A severe drought in southwest China’s Yunnan Province has caused huge losses to agricultural production and disruption to the daily life of locals. From May 19 to 22, the provincial meteorological department carried out artificial precipitation operations in the air and from the ground in the areas where conditions permitted. Such efforts will continue in the following days.
Data from China’s meteorological department shows that from April 1 to May 17, the average precipitation in Yunnan was 35.3 millimeters, about 63 percent less than that of the same period in previous years, hitting a record low since 1961. Meanwhile, the average temperature of the province was about 1.9 degrees Celsius higher – a record high since 1961.
The extreme weather has struck most parts of the province. The National Commission for Disaster Reduction said Thursday that a preliminary investigation shows that more than 1.16 million people from 36 county-level cities have been affected by the disaster. Large areas of crops including rice, corn, potato, rubber, flue-cured tobacco and various vegetables have largely withered.
In total, the direct economic loss nears 138.8 million U.S. dollars, said the commission.
Local governments are clueless
Yuanjiang County in the city of Yuxi is one of the worst-hit places, as it has suffered extreme heat since mid-May. On May 19 and 20, the temperatures there exceeded 44 degrees Celsius. For the farmlands where crops have been killed, the local agricultural department is instructing residents to replant some other dryland crops like soybeans and oil crops as substitutes.

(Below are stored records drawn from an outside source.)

/-- One lane of JOB: its card read in the thread's view (R285, R286). -/
def jobLane (c : Ctx) (wid : Nat) (kind : JobKind) (a : Reg) (s : State) (k : Nat) (t : Thread) : LaneOut :=
  globalLane .load 128 (fun t => (readPair t a.toNat : Int)) (fun s k t va l =>
    if revokedNow t && versioned (locOf l (gridOf s t).asid va) then .faultIn (setThread s k (clearRevoked t)) 0x11 va
    else match laneRead s (laneReader s k t true) l va 128 with
      | (none, _, s) => .faultIn (setThread s k t) 0x08 va
      | (some e, r, s) =>
        if e.poison then .faultIn (setThread s k t) 0x17 va
        else
          let t := if r.excl then { (if 0 < t.tx.depth then remoteAbort t else t) with snapx := true } else t
          .wait (setThread s k (jobWaits c wid kind a { t with pts := max t.pts r.p } e.value))) s k t

/-- The lanes of a bundle that have completed the word, and whose run goes on, stand in the bundle again (R330). -/
def rejoin (core port : Nat) (ks : List Nat) (s : State) : State :=
  match ks.filter fun k => (getThread s k).any fun t => t.st == .ready && t.btag != Config.noTag with
  | [] => s
  | l => modCore s core fun c => { c with ports := tset c.ports port l }

/-- JOB (R284 to R286): every lane's card is read, and they are appended together, at once where they fit. -/
def execJob (kind : JobKind) (a : Reg) (s : State) : Host.Outcome State Fault Refusal :=
  let w : WordSpec := { opSpec [(a.toNat, 2, 2)] [] with order := true, adds := [(.cp, 1)] }
  readWord w true 128 (fun _ t => (readPair t a.toNat : Int)) (fun c ks s =>
    let (wid, s) := fresh s
    rejoin c.core c.port ks (appendJobs (laneLoop (laneStep w c (jobLane c wid kind a)) s ks) wid)) s

/-- JOB_APPEND (R285): the cards of a waiting word all fit now. -/
def execJobAppend (wid : Nat) (s : State) : Host.Outcome State Fault Refusal := .next (appendJobs s wid)

/-- Body of a card (R288). -/
def Card.body (c : Card) : Nat := c.bits / 2 ^ 512 % 2 ^ 512

/-- MODE of a COPY body (R294). -/
def copyMode (b : Nat) : Nat := b % 4
/-- ROWS. -/
def copyRows (b : Nat) : Nat := bits b 319 288
/-- ROWLEN. -/
def copyLen (b : Nat) : Nat := bits b 287 256
/-- First destination byte of a row (R295). -/
def copyDst (b r : Nat) : Int := (bits b 191 128 : Nat) + (r : Int) * sext (bits b 447 384) 64
/-- First source byte of a row. -/
def copySrc (b r : Nat) : Int := (bits b 127 64 : Nat) + (r : Int) * sext (bits b 383 320) 64

/-- The smallest range that holds every byte of a side of a copy: its first byte, and the byte after its last. -/
def copySpan (b : Nat) (f : Nat → Nat → Int) : Int × Int :=
  let x := f b 0; let y := f b (copyRows b - 1)
  (min x y, max x y + copyLen b)

/-- Does the copy's body stand? `size` is the issuing team's allocation, where there is one (R294). -/
def copyOk (b : Nat) (size : Option Nat) : Bool :=
  let m := copyMode b
  let stash := m == 1 || m == 2
  let d := copySpan b copyDst
  let a := copySpan b copySrc
  let side (isStash : Bool) (x : Int × Int) (field : Nat) : Bool :=
    if isStash then field < 2 ^ 32 && field % 4 == 0 && decide (0 ≤ x.1) && (match size with
      | some n => decide (x.2 ≤ n)
      | none => false)
    else decide (0 ≤ x.1) && decide (x.2 ≤ 2 ^ 57)
  bits b 511 448 == 0 && bits b 63 2 == 0 && decide (1 ≤ copyRows b) && decide (1 ≤ copyLen b) && (m == 3 || bits b 255 192 == 0) &&
    (m != 3 || bits b 127 64 == 0) &&
    (!stash || (copyLen b % 4 == 0 && bits b 447 384 % 4 == 0 && bits b 383 320 % 4 == 0)) &&
    side (m == 1) d (bits b 191 128) && (m == 3 || side (m == 2) a (bits b 127 64)) &&
    (copyRows b == 1 || decide ((copyLen b : Int) ≤ |sext (bits b 447 384) 64|)) &&
    (m != 0 || decide (d.2 ≤ a.1) || decide (a.2 ≤ d.1))

/-- Are four regions apart? -/
def apart : List (Nat × Nat) → Bool
  | [] => true
  | x :: l => (l.all fun y => !meets x.1 x.2 y.1 y.2 || x.2 == 0 || y.2 == 0) && apart l

/-- N of a SORT body (R297). -/
def sortN (b : Nat) : Nat := bits b 351 320
/-- NT of a SORT body. -/
def sortNT (b : Nat) : Nat := bits b 383 352
/-- The regions of a sort: KEYS, PAYS, SCR, RANGES. -/
def sortRegions (b : Nat) : List (Nat × Nat) :=
  [(bits b 63 0, 8 * sortN b), (bits b 127 64, 4 * sortN b), (bits b 191 128, 12 * sortN b), (bits b 255 192, 8 * sortNT b)]

/-- Does a sort's body stand? (R297) -/
def sortOk (b : Nat) : Bool :=
  let nb := bits b 295 288; let lo := bits b 303 296; let tb := bits b 311 304; let ts := bits b 319 312
  bits b 511 384 == 0 && bits b 287 256 == 0 && decide (1 ≤ sortN b) && decide (sortN b ≤ 2 ^ 28) && decide (ts ≤ 63) &&
    (if sortNT b = 0 then tb == 0 else decide (1 ≤ tb) && decide (tb ≤ 32)) && decide (lo ≤ 63) && decide (1 ≤ nb) && decide (nb ≤ 64) &&
    decide (lo + nb ≤ 64) && decide (ts + tb ≤ 64) && bits b 255 192 % 8 == 0 && bits b 191 128 % 128 == 0 && bits b 127 64 % 4 == 0 &&
    bits b 63 0 % 8 == 0 && apart (sortRegions b)

/-- The window of a GATHERBIND body (R299). -/
def windowOf (asid b : Nat) : Window :=
  { asid := asid, wbase := bits b 63 0, n := bits b 351 320, es := 4 * 2 ^ bits b 257 256, tbase := bits b 191 128, tn := bits b 383 352
    idx := bits b 127 64, fill := bits b 511 384 }

/-- The pages of a window, by their first addresses. -/
def windowPages (w : Window) : List Nat := (List.range ((w.n * w.es + 65535) / 65536)).map fun i => w.wbase + 65536 * i

/-- Is every page of a window mapped with the gather attribute? (R299) -/
def gatherPages (s : State) (w : Window) : Bool :=
  decide (w.wbase + w.n * w.es ≤ 2 ^ 57) && (windowPages w).all fun va =>
    match walk s w.asid va with
    | .leaf l => l.gather
    | _ => false

/-- Does a GATHERBIND body stand, but for the pages of its window? (R299) -/
def bindForm (asid b : Nat) : Bool :=
  let w := windowOf asid b
  bits b 319 258 == 0 && bits b 257 256 != 3 && bits b 255 192 == 0 && decide (1 ≤ w.n) && w.tbase % w.es == 0 && w.idx % 4 == 0 &&
    w.wbase % 65536 == 0

/-- Does a GATHERBIND body stand? (R299) -/
def bindOk (s : State) (asid b : Nat) : Bool := bindForm asid b && gatherPages s (windowOf asid b)

/-- The pages of a card's window whose walks, made for the check of a body that stands, meet a malformed or poisoned entry (R299,
R365). -/
def badPages (s : State) (c : Card) : List Nat :=
  if c.kind = .gatherbind ∧ headerOk (kindCode c.kind) c.bits ∧ bindForm c.asid (c.bits / 2 ^ 512 % 2 ^ 512) then
    (windowPages (windowOf c.asid (c.bits / 2 ^ 512 % 2 ^ 512))).filter fun va => walk s c.asid va == .bad || walk s c.asid va == .poison
  else []

/-- Does a COLL body stand? (R303) -/
def collOk (b : Nat) : Bool :=
  bits b 511 276 == 0 && decide (bits b 275 272 ≤ 1) && decide (bits b 271 268 ≤ 4) && decide (1 ≤ bits b 223 192) &&
    decide (bits b 223 192 ≤ 2 ^ 28) && bits b 191 128 == 0 && bits b 127 64 % 4 == 0 && bits b 63 0 % 4 == 0

/-- Does an OCOMP body stand? (R305) -/
def ocompOk (b : Nat) : Bool :=
  bits b 511 268 == 0 && decide (1 ≤ bits b 223 192) && decide (bits b 223 192 ≤ 2 ^ 22) && bits b 191 128 % 128 == 0 &&
    bits b 127 64 % 4 == 0 && bits b 63 0 % 128 == 0

/-- The allocation of a team, on its core or in a save area. -/
def teamSize (s : State) (k : Nat) : Option Nat :=
  match tget s.ex.teams k with
  | some tm => some tm.size
  | none => s.ex.saved.findSome? fun x => (tget x.teams k).map (·.size)

/-- Does a card stand? (R289) -/
def cardOk (s : State) (c : Card) : Bool :=
  headerOk (kindCode c.kind) c.bits && match c.kind with
    | .copy => copyOk c.body (c.team.bind (teamSize s))
    | .sort => sortOk c.body
    | .gatherbind => bindOk s c.asid c.body
    | .unbind => bits c.body 511 64 == 0
    | .coll => collOk c.body
    | .ocomp => ocompOk c.body

/-- Is a card's stream frozen? (R292) -/
def streamFrozen (s : State) (c : Card) : Bool :=
  s.en.cards.any fun e => e.2.instance_ == c.instance_ && e.2.asid == c.asid && e.2.frozen.isSome

/-- Has the copy a stash side whose team is not on a core? -/
def teamAway (s : State) (c : Card) : Bool :=
  (match c.kind with
    | .copy => copyMode c.body == 1 || copyMode c.body == 2
    | _ => false) && match c.team with
    | some k => (tget s.ex.teams k).isNone
    | none => false

/-- JOB_START (R224, R289, R292): a card whose dependences are met is checked and started. -/
def execJobStart (card : Nat) (s : State) : Host.Outcome State Fault Refusal :=
  match tget s.en.cards card with
  | none => .next s
  | some c =>
    if c.started ∨ c.finished ∨ c.deps ≠ [] ∨ streamFrozen s c then .next s
    else if c.status = 3 then .next (modCard s card fun c => { c with started := true, worked := true })
    else if cardOk s c then .next (modCard s card fun c => { c with started := true })
    else .next (freezeCard ((badPages s c).foldl (fun s va => noteBad s c.asid va) s) card 1)

/-- A card that is at work: started, not frozen, with accesses still to make. -/
def atWork (s : State) (card : Nat) (k : JobKind → Bool) : Option Card :=
  match tget s.en.cards card with
  | some c => if c.started && c.frozen.isNone && !c.worked && !c.finished && k c.kind then some c else none
  | none => none

/-- The die whose merge table an instance's accesses use; that of die 0 for the units of the base die. -/
def instanceDie (i : Nat) : Nat := if i < 128 then i / 32 else 0

/-- Does an access lie within a footprint of the card? (R290) -/
def inFootprint (c : Card) (va n : Nat) (write : Bool) : Bool :=
  (footprints c.bits).any fun f => (!write || f.2.2) && decide (f.1 ≤ va) && decide (va + n ≤ f.1 + f.2.1)

/-- The part of a card's buffer that one of its pieces keeps. -/
def pieceBuf (buf : Tab Nat) (tag : Nat) : Tab Nat :=
  (buf.filter fun e => decide (tag ≤ e.1) && decide (e.1 < tag + 2 ^ 80)).map fun e => (e.1 - tag, e.2)

/-- A card's buffer with what one of its pieces keeps. -/
def keepBuf (buf : Tab Nat) (tag : Nat) (mine : Tab Nat) : Tab Nat := mine.foldl (fun m e => tset m (tag + e.1) e.2) buf

/-- Through what a card's accesses are translated: its die's merge table, and the page that its instance holds (R368). -/
def cardVia (s : State) (c : Card) : Via := { die := instanceDie c.instance_, page := tget s.en.pages c.instance_ }

/-- A card as it reads for one of its pieces. -/
def cardReader (s : State) (c : Card) (tag : Nat) : Reader := { via := cardVia s c, asid := c.asid, p := c.pts, buf := pieceBuf c.buf tag }

/-- An instance takes the translation of the page that it works on; that of a gather page it walks for at each read (R368, R403). -/
def keepPage (s : State) (c : Card) (a : Acc) (va : Nat) : State :=
  match walkNow s (cardVia s c) a c.asid va with
  | .leaf l => setPage (if l.gather then noteWalk s (cardVia s c) c.asid va else s) c.instance_ { asid := c.asid, vpn := va / 65536, leaf := l }
  | _ => s

/-- May a job read n bytes within its footprints? Of a window not the address is checked, but the index and table bytes that the read
takes, through as many windows as it goes (R290, R300). -/
def mayRead (c : Card) : Nat → State → Reader → Nat → Nat → Bool
  | 0, _, _, va, n => inFootprint c va n false
  | k + 1, s, r, va, n => match windowFor s r.via r.asid va with
    | some w =>
      let i0 := (va - w.wbase) / w.es
      (List.range ((va + n - 1 - w.wbase) / w.es + 1 - i0)).all fun j =>
        let i := i0 + j
        mayRead c k s r (w.idx + 4 * i) 4 && match readThrough k s r (w.idx + 4 * i) 4 with
          | (some a, _, _) => a.poison || decide (w.n ≤ i) || decide (w.tn ≤ a.value) || mayRead c k s r (w.tbase + a.value * w.es) w.es
          | _ => true
    | none => inFootprint c va n false || ((windowAt s r.asid va).isSome && match walk s r.asid va with
      | .leaf _ => false
      | _ => true)

/-- Is a job's read one that its footprints allow (R290)? -/
def readAllowed (s : State) (c : Card) (r : Reader) (va n : Nat) : Bool := mayRead c (Config.windows + 1) s r va n

/-- What a card's read has performed, kept; the job's pts and F follow (R219, R224). -/
def cardTook (s : State) (card tag : Nat) (r : Reader) : State :=
  modCard s card fun c =>
    if pieceBuf c.buf tag = r.buf then c else { c with buf := keepBuf c.buf tag r.buf, pts := max c.pts r.p, fin := max c.fin r.p }

/-- One read of a job within a line (R224, R290, R292): its bytes, or none where something of it is lacking, which the job goes
after while the rest of it proceeds. -/
def cardRead (card tag : Nat) (s : State) (va n : Nat) : Option (List Byte) × State :=
  match tget s.en.cards card with
  | none => (none, s)
  | some c =>
    let r := cardReader s c tag
    if c.frozen.isSome then (none, s)
    else if !readAllowed s c r va n then (none, freezeCard s card 2)
    else match agentRead s r va n with
      | (some a, r, s) =>
        let s := cardTook (keepPage s c .engineRead va) card tag r
        if a.poison then (none, freezeCard s card 4) else (some (natLe n a.value), s)
      | (none, r, s) =>
        let s := cardTook s card tag r
        if r.denied.isSome then (none, freezeCard s card 3)
        else (none, pursue s r 6 (recordSrc c.instance_) (.card card) (.card card) tag)

/-- Reads of a job over lines: every one that can be made is (R292); the bytes once all are at hand. -/
def cardReads (card tag : Nat) : List (Nat × Nat) → State → Option (List Byte) × State
  | [], s => (some [], s)
  | x :: l, s =>
    let (v, s) := cardRead card tag s x.1 x.2
    let (v', s) := cardReads card tag l s
    (match v, v' with
      | some v, some v' => some (v ++ v')
      | _, _ => none, s)

/-- A stretch of n bytes read by a job. -/
def cardReadSpan (s : State) (card tag va n : Nat) : Option (List Byte) × State := cardReads card tag (spanLines (n + 1) va n) s

/-- Where a card's buffer notes that a write has been made. -/
def wroteKey (va : Nat) : Nat := 2 ^ 66 + va
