-- ==== Sys2Proof/Machine/Graph.lean ====
section
/-! DEFINITION. Graph.lean: task graphs and their walkers (R358 to R361), and the completion of grids (R357). -/

namespace Sys2Proof.Machine

/-- KIND of a node (R359). -/
def nodeKind (x : Nat) : Nat := x % 256
/-- ADDR of a node. -/
def nodeAddr (x : Nat) : Nat := bits x 127 64
/-- VAL of a node. -/
def nodeVal (x : Nat) : Nat := bits x 191 128

/-- May a node name a successor? (R359) -/
def successorOk (count x : Nat) (needed : Bool) : Bool := decide (x < count) || (x == 0x1FFF && !needed)

/-- Is a node well formed? (R358, R359) -/
def nodeOk (count i x : Nat) : Bool :=
  let k := nodeKind x; let ov := bit x 9; let np := bits x 60 48; let cond := k == 3 || k == 4
  bits x 511 288 == 0 && bits x 63 61 == 0 && bits x 47 45 == 0 && bits x 31 29 == 0 && bits x 15 13 == 0 &&
    decide (1 ≤ k) && decide (k ≤ 6) && (!ov || k == 1) &&
    ([0, 1, 2].all fun j => (bits x (223 + 32 * j) (192 + 32 * j) != 0) == ov) &&
    (k == 5 || k == 6 || nodeVal x == 0) && (if k = 2 then decide (bits x 12 10 ≤ 5) else bits x 12 10 == 0) && (!bit x 8 || k == 6) &&
    decide (np ≤ 4096) && (1 ≤ np || i == 0) && successorOk count (bits x 28 16) cond && successorOk count (bits x 44 32) cond

/-- Is a node's ADDR aligned for its kind? (R358) -/
def nodeAligned (x : Nat) : Bool := nodeAddr x % (if nodeKind x = 1 then 256 else if nodeKind x = 2 then 128 else 8) == 0

/-- Is a graph descriptor well formed? (R358) -/
def descriptorOk (x : Nat) : Bool :=
  bits x 63 57 == 0 && bits x 79 77 == 0 && bits x 127 82 == 0 && decide (1 ≤ bits x 76 64) && decide (bits x 76 64 ≤ 4096)

/-- The lowest free indexes of a walker's graph table. -/
def freeNodes (s : State) (die n : Nat) : List Nat :=
  ((List.range Config.graphNodes).filter fun i => (tget s.qu.nodes (die * 4096 + i)).isNone).take n

/-- A node of a walker's table. -/
def getNode (s : State) (die n : Nat) : Option GNode := tget s.qu.nodes (die * 4096 + n)
/-- A node changed. -/
def modNode (s : State) (die n : Nat) (f : GNode → GNode) : State :=
  { s with qu := { s.qu with nodes := tmod s.qu.nodes (die * 4096 + n) f } }

/-- The graph in flight: its nodes in the walker's table, node 0 fired (R358, R360). -/
def enterGraph (s : State) (die p queue index asid : Nat) (xs : List Nat) : State :=
  let (g, s) := fresh s
  let places := (freeNodes s die xs.length).zip xs.zipIdx
  let nodes := places.foldl (fun m e => tset m (die * 4096 + e.1)
    { graph := g, place := e.2.2, bits := e.2.1, fired := if e.2.2 = 0 then 1 else 0, ticket := g }) s.qu.nodes
  raiseWalker { s with qu := { s.qu with
    nodes := nodes
    graphs := tset s.qu.graphs g { die := die, queue := queue, index := index, asid := asid, count := xs.length } } } die p

/-- The nodes of a graph copied and checked; the entry is then handed on (R274, R358). -/
def copyGraph (s : State) (slot e desc : Nat) (r : Reader) (x : Slot) (q : Queue) : State :=
  let die := bits desc 81 80; let n := bits desc 76 64; let va := bits desc 56 0
  if va % 64 ≠ 0 then freezeQueue (raiseSlot s slot r.p) x.queue 5 0
  else match readArray 64 n va s r with
    | (none, r, s) => slotLacks s slot x.queue r
    | (some (v, bad), r, s) =>
      let s := raiseSlot s slot r.p
      let xs := (List.range n).map fun i => v / 2 ^ (512 * i) % 2 ^ 512
      if bad then freezeQueue s x.queue 8 0
      else if !(xs.zipIdx.all fun e => nodeOk n e.2 e.1) then freezeQueue s x.queue 4 0
      else if !(xs.all nodeAligned) then freezeQueue s x.queue 5 0
      else if (freeNodes s die n).length < n then blockHead s slot r.buf
      else handOn (enterGraph s die r.p x.queue q.ridx q.asid xs) slot e

/-- The start of a graph by a slot: its descriptor is read and checked, then its nodes (R358). -/
def startGraph (s : State) (slot e : Nat) (x : Slot) (q : Queue) : State :=
  let va := bits e 127 64
  if va % 16 ≠ 0 ∨ tget x.buf 0 = some 1 then freezeQueue s x.queue 5 0
  else match readArray 16 1 va s (slotReader x q) with
    | (none, r, s) => slotLacks s slot x.queue r
    | (some (v, bad), r, s) =>
      if bad then freezeQueue (raiseSlot s slot r.p) x.queue 8 0
      else if !descriptorOk v then freezeQueue (raiseSlot s slot r.p) x.queue 4 0
      else copyGraph s slot e v r x q

/-- GRAPH_START (R274, R358). -/
def execGraphStart (slot : Nat) (s : State) : Host.Outcome State Fault Refusal :=
  match tget s.qu.slots slot with
  | none => .next s
  | some x => match x.entry, tget s.qu.queues x.queue with
    | some e, some q => if entryType e ≠ 2 ∨ x.waitMet = false ∨ indexWaits s q then .next s else .next (startGraph s slot e x q)
    | _, _ => .next s

/-- The nodes of a graph. -/
def nodesOf (s : State) (g : Nat) : List (Nat × GNode) := s.qu.nodes.filter fun e => e.2.graph == g

/-- A graph ends when no node of it runs or is to fire: its entry is complete, or, after a failure, its queue freezes and the
signal is not written (R274, R360, R361). -/
def endGraph (s : State) (g : Nat) : State :=
  match tget s.qu.graphs g with
  | none => s
  | some x =>
    if (nodesOf s g).any fun e => e.2.running || e.2.fired != 0 then s
    else
      let p := walkerPts s x.die
      let s := { s with qu := { s.qu with nodes := s.qu.nodes.filter fun e => e.2.graph != g, graphs := tdel s.qu.graphs g } }
      match x.failure with
      | none => completePending s x.queue x.index p
      | some (reason, detail) => freezeQueue (dropPending s x.queue x.index) x.queue reason detail

/-- A node that runs no more. -/
def idleNode (x : GNode) : GNode := { x with running := false, complete := false, launched := none, finished := none, buf := [] }

/-- A node fails: no node of its graph fires any more (R361). -/
def failNode (s : State) (die n reason detail : Nat) : State :=
  match getNode s die n with
  | none => s
  | some x =>
    let s := modNode (forget s (· == .node die n)) die n idleNode
    let s := { s with qu := { s.qu with
      nodes := s.qu.nodes.map fun e => (e.1, if e.2.graph = x.graph then { e.2 with fired := 0 } else e.2)
      graphs := tmod s.qu.graphs x.graph fun g => { g with failure := some (g.failure.getD (reason, detail)) } } }
    endGraph s x.graph

/-- Through what a walker translates: its die's merge table, and the page that it holds (R368). -/
def nodeVia (s : State) (die : Nat) : Via := { die := die, page := tget s.en.pages (walkerPage die) }

/-- A walker takes the translation of the page that it works on (R368). -/
def walkerKeeps (s : State) (die : Nat) (a : Acc) (asid va : Nat) : State :=
  match walkNow s (nodeVia s die) a asid va with
  | .leaf l => setPage s (walkerPage die) { asid := asid, vpn := va / 65536, leaf := l }
  | _ => s

/-- A walker as it reads for a node (R216, R361). -/
def nodeReader (s : State) (die : Nat) (g : Graph) (x : GNode) : Reader :=
  { via := nodeVia s die, asid := g.asid, p := walkerPts s die, buf := x.buf }

/-- What a node has read is kept, and the walker's pts follows. -/
def nodeTook (s : State) (die n : Nat) (r : Reader) : State := raiseWalker (modNode s die n fun x => { x with buf := r.buf }) die r.p

/-- What a walker's access lacks: it waits for its page, asks another package, or fails its node (R361). -/
def nodeLacks (s : State) (die n acc : Nat) (r : Reader) : State :=
  let s := nodeTook s die n r
  if r.denied.isSome then failNode s die n 5 0
  else pursue s r acc (4, 0) (.node die n) (fun va => .node die n va)

/-- Does a fired node stand in its walker's ready queue: do fewer than 256 that wait stand before it? (R268, R360) -/
def inReadyQueue (s : State) (die : Nat) (x : GNode) : Bool :=
  decide ((s.qu.nodes.filter fun e => e.1 / 4096 == die && e.2.fired != 0 && !e.2.running && decide (e.2.ticket < x.ticket)).length < Config.readyNodes)

/-- The run of a node of a kind: it starts where it has fired, stands in the ready queue and is not running; it goes on where it is
running and its work is not done. `act` does its work. -/
def nodeRun (s : State) (die n kind : Nat) (act : State → Graph → GNode → State) : State :=
  match getNode s die n with
  | none => s
  | some x => match tget s.qu.graphs x.graph with
    | none => s
    | some g =>
      if nodeKind x.bits ≠ kind ∨ x.complete ∨ x.launched.isSome ∨ (x.running = false ∧ (x.fired = 0 ∨ inReadyQueue s die x = false)) then s
      else
        let s := if x.running then s else modNode s die n fun x => { x with running := true, fired := x.fired - 1 }
        if tget x.buf 0 = some 1 then failNode s die n 5 0
        else if tget x.buf 0 = some 2 then failNode s die n 8 0
        else act s g x

/-- A node's run that has done its work. -/
def nodeDone (s : State) (die n : Nat) (choice : Bool) : State := modNode s die n fun x => { x with complete := true, choice := choice, buf := [] }

/-- A load of n bytes at a node's address (R360). -/
def nodeLoad (s : State) (die node : Nat) (g : Graph) (x : GNode) (n : Nat) (act : State → Nat → State) : State :=
  match agentRead s (nodeReader s die g x) (nodeAddr x.bits) n with
  | (some a, r, s) =>
    let s := raiseWalker (walkerKeeps s die .engineRead g.asid (nodeAddr x.bits)) die r.p
    if a.poison then failNode s die node 8 0 else act s a.value
  | (none, r, s) => nodeLacks s die node 6 r

/-- KERNEL_NODE (R356, R360, R361). -/
def execKernelNode (die node : Nat) (s : State) : Host.Outcome State Fault Refusal :=
  .next (nodeRun s die node 1 fun s g x =>
    let ov := if bit x.bits 9 then some (bits x.bits 287 192) else none
    let prio := ((tget s.qu.queues g.queue).map (·.prio)).getD 0
    match launch s (nodeReader s die g x) (nodeAddr x.bits) ov prio g.queue (.node die node) 0 with
    | .ok gi r s => raiseWalker (modNode s die node fun x => { x with launched := some gi, buf := [] }) die r.p
    | .full r s => nodeTook s die node r
    | .fail d r s => failNode (raiseWalker s die r.p) die node 7 d
    | .asid r s => failNode (raiseWalker s die r.p) die node 6 0
    | .poison r s => failNode (raiseWalker s die r.p) die node 8 0
    | .lacks r s => nodeLacks s die node 6 r)
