-- ==== Sys2Proof/Machine/Module.lean ====
section
/-! DEFINITION. Module.lean: the slots of the memory channels (R207 to R211, R231, R408, R409), the clock and the counters
(R402, R403), power (R410 to R412), resets and boot (R209, R413, R414), the management endpoint (R319), flow control (R306),
and what happens on its own: evictions and soft errors (R219, R387). -/

namespace Sys2Proof.Machine

/-- The channel on which a record, by line and wts, is held (R210, R409). -/
def recordChannel (s : State) (x : Nat × Nat) : Option Nat :=
  ((getLine s x.1).recs.find? fun r => r.wts == x.2).map fun r => channelOf (recordPa s x.1 r)

/-- Privet frees a record on its channel that no live entry can reach (R231, R409). -/
def privetOne (ch : Nat) (s : State) (x : Nat × Nat) : State :=
  let l := getLine s x.1
  match l.recs.findIdx? fun r => r.wts == x.2 with
  | none => s
  | some i =>
    let w1 := successor l i
    if recordChannel s x ≠ some ch ∨ readable s x.2 w1 then s
    else perf (raiseFloor (setLine s x.1 { l with recs := l.recs.eraseIdx i }) w1) 2 ch 6 1

/-- PRIVET_SLOT (R211, R231, R403, R409): a slot of the channel of the first record; up to four records held there are examined. -/
def execPrivetSlot (recs : List (Nat × Nat)) (s : State) : Host.Outcome State Fault Refusal :=
  match recs.head?.bind (recordChannel s) with
  | some ch => if recs.length ≤ 4 then .next (recs.foldl (privetOne ch) (perf s 2 ch 3 1)) else .next s
  | none => .next s

/-- A corrected soft error, counted for its memory: by the rows of R197, then register files and core tables. The counts saturate (R387,
R394, R403). -/
def softError (s : State) (memory : Nat) : State :=
  if 15 ≤ memory then s
  else { s with bd := { s.bd with corrected := tset s.bd.corrected memory (min (2 ^ 32 - 1) ((tget s.bd.corrected memory).getD 0 + 1)) } }

/-- The row of HBM4 in R197. -/
def rowHbm4 : Nat := 5

/-- SCRUB_SLOT (R208, R405, R408): one line of HBM4 is read. -/
def execScrubSlot (line : Nat) (result : ScrubResult) (s : State) : Host.Outcome State Fault Refusal :=
  let pa := line * 128
  let ch := channelOf pa
  if 0x9000000000 ≤ pa then (if mapped pa then .next s else .fault (.unmappedPhysical line))
  else
    let s := perf s 2 ch 4 1
    match result with
    | .clean => .next s
    | .corrected => .next (post (softError s rowHbm4) 6 ch 9 pa 0)
    | .uncorrectable => .next (post (setLine s line { getLine s line with poison := true }) 6 ch 0xA pa 0)

/-- Refresh commands counted for a channel. -/
def refreshed (s : State) (ch : Nat) : State :=
  perf { s with bd := { s.bd with refreshed := tset s.bd.refreshed ch ((tget s.bd.refreshed ch).getD 0 + 1) } } 2 ch 2 1

/-- REFRESH_SLOT (R206, R408). -/
def execRefreshSlot (channel : Nat) (s : State) : Host.Outcome State Fault Refusal :=
  if channel < 384 then .next (refreshed s channel) else .next s

/-- PER_BANK_REFRESH (R207). -/
def execPerBankRefresh (channel : Nat) (s : State) : Host.Outcome State Fault Refusal :=
  if channel < 96 then .next (refreshed s (384 + channel)) else .next s

/-- TELEMETRY_SLOT (R408, R409). -/
def execTelemetrySlot (channel temp errors : Nat) (s : State) : Host.Outcome State Fault Refusal :=
  if channel < 384 then
    .next (perf { s with bd := { s.bd with telemetry := tset s.bd.telemetry channel (temp, errors) } } 2 channel 5 1)
  else .next s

Zhicun in Honghe Hani Autonomous Prefecture is a town where many flue-cured tobaccos are planted. To prevent the cash crops dying out, the local government has purchased some drought-resistance equipment for irrigation, reported Honghe Daily.
In Xishuangbanna, a popular tourist destination, classes in kindergartens were suspended in the past days to protect the children from heat-related health risks.
Relevant authorities are also taking actions to alleviate the unremittingly awful drought.
From May 19 to 22, the provincial meteorological department carried out artificial precipitation operations in the air and from the ground in the areas where conditions permitted. Such efforts will continue in the following days.
Since early May, firefighters have been carrying out a campaign delivering 6,000 tons of water to areas most desperate for it.
As an area frequently hit by drought, Yunnan had a similar episode in 2012 when it also experienced huge economic losses.
Chen Lijuan, chief forecaster at the National Climate Center, told the Science and Technology Daily that the rainy season in Yunnan over the past years usually fell in mid- or late May, but it is expected to come later this year so that the drought would last for a period of time.
Geoengineering, drought and food crisis… This is a very dark and sinister future.